─── DATA FOR THE TASK

@[simp] theorem Core.thr_traceAt (k : Core) (now : Count) (kind : Nat) (t : Thr) (aux data : Nat) : (k.traceAt now kind t aux data).thr = k.thr := (congrArg Core.thr (Core.traceAt_eq k now kind t aux data)).trans rfl
@[simp] theorem Core.pm_traceAt (k : Core) (now : Count) (kind : Nat) (t : Thr) (aux data : Nat) : (k.traceAt now kind t aux data).pm = k.pm := (congrArg Core.pm (Core.traceAt_eq k now kind t aux data)).trans rfl
@[simp] theorem Core.pmPar_traceAt (k : Core) (now : Count) (kind : Nat) (t : Thr) (aux data : Nat) : (k.traceAt now kind t aux data).pmPar = k.pmPar := (congrArg Core.pmPar (Core.traceAt_eq k now kind t aux data)).trans rfl
@[simp] theorem Core.sp_traceAt (k : Core) (now : Count) (kind : Nat) (t : Thr) (aux data : Nat) : (k.traceAt now kind t aux data).sp = k.sp := (congrArg Core.sp (Core.traceAt_eq k now kind t aux data)).trans rfl
@[simp] theorem Core.spPar_traceAt (k : Core) (now : Count) (kind : Nat) (t : Thr) (aux data : Nat) : (k.traceAt now kind t aux data).spPar = k.spPar := (congrArg Core.spPar (Core.traceAt_eq k now kind t aux data)).trans rfl
@[simp] theorem Core.valid_traceAt (k : Core) (now : Count) (kind : Nat) (t : Thr) (aux data : Nat) : (k.traceAt now kind t aux data).valid = k.valid := (congrArg Core.valid (Core.traceAt_eq k now kind t aux data)).trans rfl
@[simp] theorem Core.psn_traceAt (k : Core) (now : Count) (kind : Nat) (t : Thr) (aux data : Nat) : (k.traceAt now kind t aux data).psn = k.psn := (congrArg Core.psn (Core.traceAt_eq k now kind t aux data)).trans rfl
@[simp] theorem Core.lockq_traceAt (k : Core) (now : Count) (kind : Nat) (t : Thr) (aux data : Nat) : (k.traceAt now kind t aux data).lockq = k.lockq := (congrArg Core.lockq (Core.traceAt_eq k now kind t aux data)).trans rfl
@[simp] theorem Core.fsq_traceAt (k : Core) (now : Count) (kind : Nat) (t : Thr) (aux data : Nat) : (k.traceAt now kind t aux data).fsq = k.fsq := (congrArg Core.fsq (Core.traceAt_eq k now kind t aux data)).trans rfl
@[simp] theorem Core.fsqOvf_traceAt (k : Core) (now : Count) (kind : Nat) (t : Thr) (aux data : Nat) : (k.traceAt now kind t aux data).fsqOvf = k.fsqOvf := (congrArg Core.fsqOvf (Core.traceAt_eq k now kind t aux data)).trans rfl
@[simp] theorem Core.flags_traceAt (k : Core) (now : Count) (kind : Nat) (t : Thr) (aux data : Nat) : (k.traceAt now kind t aux data).flags = k.flags := (congrArg Core.flags (Core.traceAt_eq k now kind t aux data)).trans rfl
@[simp] theorem Core.fcyc_traceAt (k : Core) (now : Count) (kind : Nat) (t : Thr) (aux data : Nat) : (k.traceAt now kind t aux data).fcyc = k.fcyc := (congrArg Core.fcyc (Core.traceAt_eq k now kind t aux data)).trans rfl
@[simp] theorem Core.nst_traceAt (k : Core) (now : Count) (kind : Nat) (t : Thr) (aux data : Nat) : (k.traceAt now kind t aux data).nst = k.nst := (congrArg Core.nst (Core.traceAt_eq k now kind t aux data)).trans rfl
@[simp] theorem Core.bdata_traceAt (k : Core) (now : Count) (kind : Nat) (t : Thr) (aux data : Nat) : (k.traceAt now kind t aux data).bdata = k.bdata := (congrArg Core.bdata (Core.traceAt_eq k now kind t aux data)).trans rfl
@[simp] theorem Core.bscale_traceAt (k : Core) (now : Count) (kind : Nat) (t : Thr) (aux data : Nat) : (k.traceAt now kind t aux data).bscale = k.bscale := (congrArg Core.bscale (Core.traceAt_eq k now kind t aux data)).trans rfl
@[simp] theorem Core.bext_traceAt (k : Core) (now : Count) (kind : Nat) (t : Thr) (aux data : Nat) : (k.traceAt now kind t aux data).bext = k.bext := (congrArg Core.bext (Core.traceAt_eq k now kind t aux data)).trans rfl
@[simp] theorem Core.tq_traceAt (k : Core) (now : Count) (kind : Nat) (t : Thr) (aux data : Nat) : (k.traceAt now kind t aux data).tq = k.tq := (congrArg Core.tq (Core.traceAt_eq k now kind t aux data)).trans rfl
@[simp] theorem Core.tseq_traceAt (k : Core) (now : Count) (kind : Nat) (t : Thr) (aux data : Nat) : (k.traceAt now kind t aux data).tseq = k.tseq := (congrArg Core.tseq (Core.traceAt_eq k now kind t aux data)).trans rfl
@[simp] theorem Core.xcap_traceAt (k : Core) (now : Count) (kind : Nat) (t : Thr) (aux data : Nat) : (k.traceAt now kind t aux data).xcap = k.xcap := (congrArg Core.xcap (Core.traceAt_eq k now kind t aux data)).trans rfl
@[simp] theorem Core.stage_traceAt (k : Core) (now : Count) (kind : Nat) (t : Thr) (aux data : Nat) : (k.traceAt now kind t aux data).stage = k.stage := (congrArg Core.stage (Core.traceAt_eq k now kind t aux data)).trans rfl
@[simp] theorem Core.tdone_traceAt (k : Core) (now : Count) (kind : Nat) (t : Thr) (aux data : Nat) : (k.traceAt now kind t aux data).tdone = k.tdone := (congrArg Core.tdone (Core.traceAt_eq k now kind t aux data)).trans rfl
@[simp] theorem Core.trow_traceAt (k : Core) (now : Count) (kind : Nat) (t : Thr) (aux data : Nat) : (k.traceAt now kind t aux data).trow = k.trow := (congrArg Core.trow (Core.traceAt_eq k now kind t aux data)).trans rfl
@[simp] theorem Core.chan_traceAt (k : Core) (now : Count) (kind : Nat) (t : Thr) (aux data : Nat) : (k.traceAt now kind t aux data).chan = k.chan := (congrArg Core.chan (Core.traceAt_eq k now kind t aux data)).trans rfl
@[simp] theorem Core.slotAt_traceAt (k : Core) (now : Count) (kind : Nat) (t : Thr) (aux data : Nat) : (k.traceAt now kind t aux data).slotAt = k.slotAt := (congrArg Core.slotAt (Core.traceAt_eq k now kind t aux data)).trans rfl
@[simp] theorem Core.edgeAt_traceAt (k : Core) (now : Count) (kind : Nat) (t : Thr) (aux data : Nat) : (k.traceAt now kind t aux data).edgeAt = k.edgeAt := (congrArg Core.edgeAt (Core.traceAt_eq k now kind t aux data)).trans rfl
@[simp] theorem Core.locAt_traceAt (k : Core) (now : Count) (kind : Nat) (t : Thr) (aux data : Nat) : (k.traceAt now kind t aux data).locAt = k.locAt := (congrArg Core.locAt (Core.traceAt_eq k now kind t aux data)).trans rfl
@[simp] theorem Core.dmaMsgs_traceAt (k : Core) (now : Count) (kind : Nat) (t : Thr) (aux data : Nat) : (k.traceAt now kind t aux data).dmaMsgs = k.dmaMsgs := (congrArg Core.dmaMsgs (Core.traceAt_eq k now kind t aux data)).trans rfl
@[simp] theorem Core.vset_traceAt (k : Core) (now : Count) (kind : Nat) (t : Thr) (aux data : Nat) : (k.traceAt now kind t aux data).vset = k.vset := (congrArg Core.vset (Core.traceAt_eq k now kind t aux data)).trans rfl
@[simp] theorem Core.gots_traceAt (k : Core) (now : Count) (kind : Nat) (t : Thr) (aux data : Nat) : (k.traceAt now kind t aux data).gots = k.gots := (congrArg Core.gots (Core.traceAt_eq k now kind t aux data)).trans rfl
@[simp] theorem Core.served_traceAt (k : Core) (now : Count) (kind : Nat) (t : Thr) (aux data : Nat) : (k.traceAt now kind t aux data).served = k.served := (congrArg Core.served (Core.traceAt_eq k now kind t aux data)).trans rfl
@[simp] theorem Core.xlate_traceAt (k : Core) (now : Count) (kind : Nat) (t : Thr) (aux data : Nat) : (k.traceAt now kind t aux data).xlate = k.xlate := (congrArg Core.xlate (Core.traceAt_eq k now kind t aux data)).trans rfl
@[simp] theorem Core.conn_traceAt (k : Core) (now : Count) (kind : Nat) (t : Thr) (aux data : Nat) : (k.traceAt now kind t aux data).conn = k.conn := (congrArg Core.conn (Core.traceAt_eq k now kind t aux data)).trans rfl
@[simp] theorem Core.connSeq_traceAt (k : Core) (now : Count) (kind : Nat) (t : Thr) (aux data : Nat) : (k.traceAt now kind t aux data).connSeq = k.connSeq := (congrArg Core.connSeq (Core.traceAt_eq k now kind t aux data)).trans rfl
@[simp] theorem Core.ring_traceAt (k : Core) (now : Count) (kind : Nat) (t : Thr) (aux data : Nat) : (k.traceAt now kind t aux data).ring = k.ring := (congrArg Core.ring (Core.traceAt_eq k now kind t aux data)).trans rfl
@[simp] theorem Core.owed_traceAt (k : Core) (now : Count) (kind : Nat) (t : Thr) (aux data : Nat) : (k.traceAt now kind t aux data).owed = k.owed := (congrArg Core.owed (Core.traceAt_eq k now kind t aux data)).trans rfl
@[simp] theorem Core.dying_traceAt (k : Core) (now : Count) (kind : Nat) (t : Thr) (aux data : Nat) : (k.traceAt now kind t aux data).dying = k.dying := (congrArg Core.dying (Core.traceAt_eq k now kind t aux data)).trans rfl
@[simp] theorem Core.oldBed_traceAt (k : Core) (now : Count) (kind : Nat) (t : Thr) (aux data : Nat) : (k.traceAt now kind t aux data).oldBed = k.oldBed := (congrArg Core.oldBed (Core.traceAt_eq k now kind t aux data)).trans rfl
@[simp] theorem Core.front_traceAt (k : Core) (now : Count) (kind : Nat) (t : Thr) (aux data : Nat) : (k.traceAt now kind t aux data).front = k.front := (congrArg Core.front (Core.traceAt_eq k now kind t aux data)).trans rfl
@[simp] theorem Core.back_traceAt (k : Core) (now : Count) (kind : Nat) (t : Thr) (aux data : Nat) : (k.traceAt now kind t aux data).back = k.back := (congrArg Core.back (Core.traceAt_eq k now kind t aux data)).trans rfl
@[simp] theorem Core.swN_traceAt (k : Core) (now : Count) (kind : Nat) (t : Thr) (aux data : Nat) : (k.traceAt now kind t aux data).swN = k.swN := (congrArg Core.swN (Core.traceAt_eq k now kind t aux data)).trans rfl
@[simp] theorem Core.snapBar_traceAt (k : Core) (now : Count) (kind : Nat) (t : Thr) (aux data : Nat) : (k.traceAt now kind t aux data).snapBar = k.snapBar := (congrArg Core.snapBar (Core.traceAt_eq k now kind t aux data)).trans rfl
@[simp] theorem Core.snapPh_traceAt (k : Core) (now : Count) (kind : Nat) (t : Thr) (aux data : Nat) : (k.traceAt now kind t aux data).snapPh = k.snapPh := (congrArg Core.snapPh (Core.traceAt_eq k now kind t aux data)).trans rfl
@[simp] theorem Core.snapTlo_traceAt (k : Core) (now : Count) (kind : Nat) (t : Thr) (aux data : Nat) : (k.traceAt now kind t aux data).snapTlo = k.snapTlo := (congrArg Core.snapTlo (Core.traceAt_eq k now kind t aux data)).trans rfl
@[simp] theorem Core.snapThi_traceAt (k : Core) (now : Count) (kind : Nat) (t : Thr) (aux data : Nat) : (k.traceAt now kind t aux data).snapThi = k.snapThi := (congrArg Core.snapThi (Core.traceAt_eq k now kind t aux data)).trans rfl
@[simp] theorem Core.tarm_traceAt (k : Core) (now : Count) (kind : Nat) (t : Thr) (aux data : Nat) : (k.traceAt now kind t aux data).tarm = k.tarm := (congrArg Core.tarm (Core.traceAt_eq k now kind t aux data)).trans rfl
@[simp] theorem Core.topen_traceAt (k : Core) (now : Count) (kind : Nat) (t : Thr) (aux data : Nat) : (k.traceAt now kind t aux data).topen = k.topen := (congrArg Core.topen (Core.traceAt_eq k now kind t aux data)).trans rfl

──────

▶ TASK TO COMPLETE
All that is wanted is an exact copy of the lines above from the one with "theorem Core.pmPar_traceAt (k" through the one with "theorem Core.valid_traceAt (k", with both ends included.

▶ SOLUTION FOR THIS TASK
@[simp] theorem Core.pmPar_traceAt (k : Core) (now : Count) (kind : Nat) (t : Thr) (aux data : Nat) : (k.traceAt now kind t aux data).pmPar = k.pmPar := (congrArg Core.pmPar (Core.traceAt_eq k now kind t aux data)).trans rfl
@[simp] theorem Core.sp_traceAt (k : Core) (now : Count) (kind : Nat) (t : Thr) (aux data : Nat) : (k.traceAt now kind t aux data).sp = k.sp := (congrArg Core.sp (Core.traceAt_eq k now kind t aux data)).trans rfl
@[simp] theorem Core.spPar_traceAt (k : Core) (now : Count) (kind : Nat) (t : Thr) (aux data : Nat) : (k.traceAt now kind t aux data).spPar = k.spPar := (congrArg Core.spPar (Core.traceAt_eq k now kind t aux data)).trans rfl
@[simp] theorem Core.valid_traceAt (k : Core) (now : Count) (kind : Nat) (t : Thr) (aux data : Nat) : (k.traceAt now kind t aux data).valid = k.valid := (congrArg Core.valid (Core.traceAt_eq k now kind t aux data)).trans rfl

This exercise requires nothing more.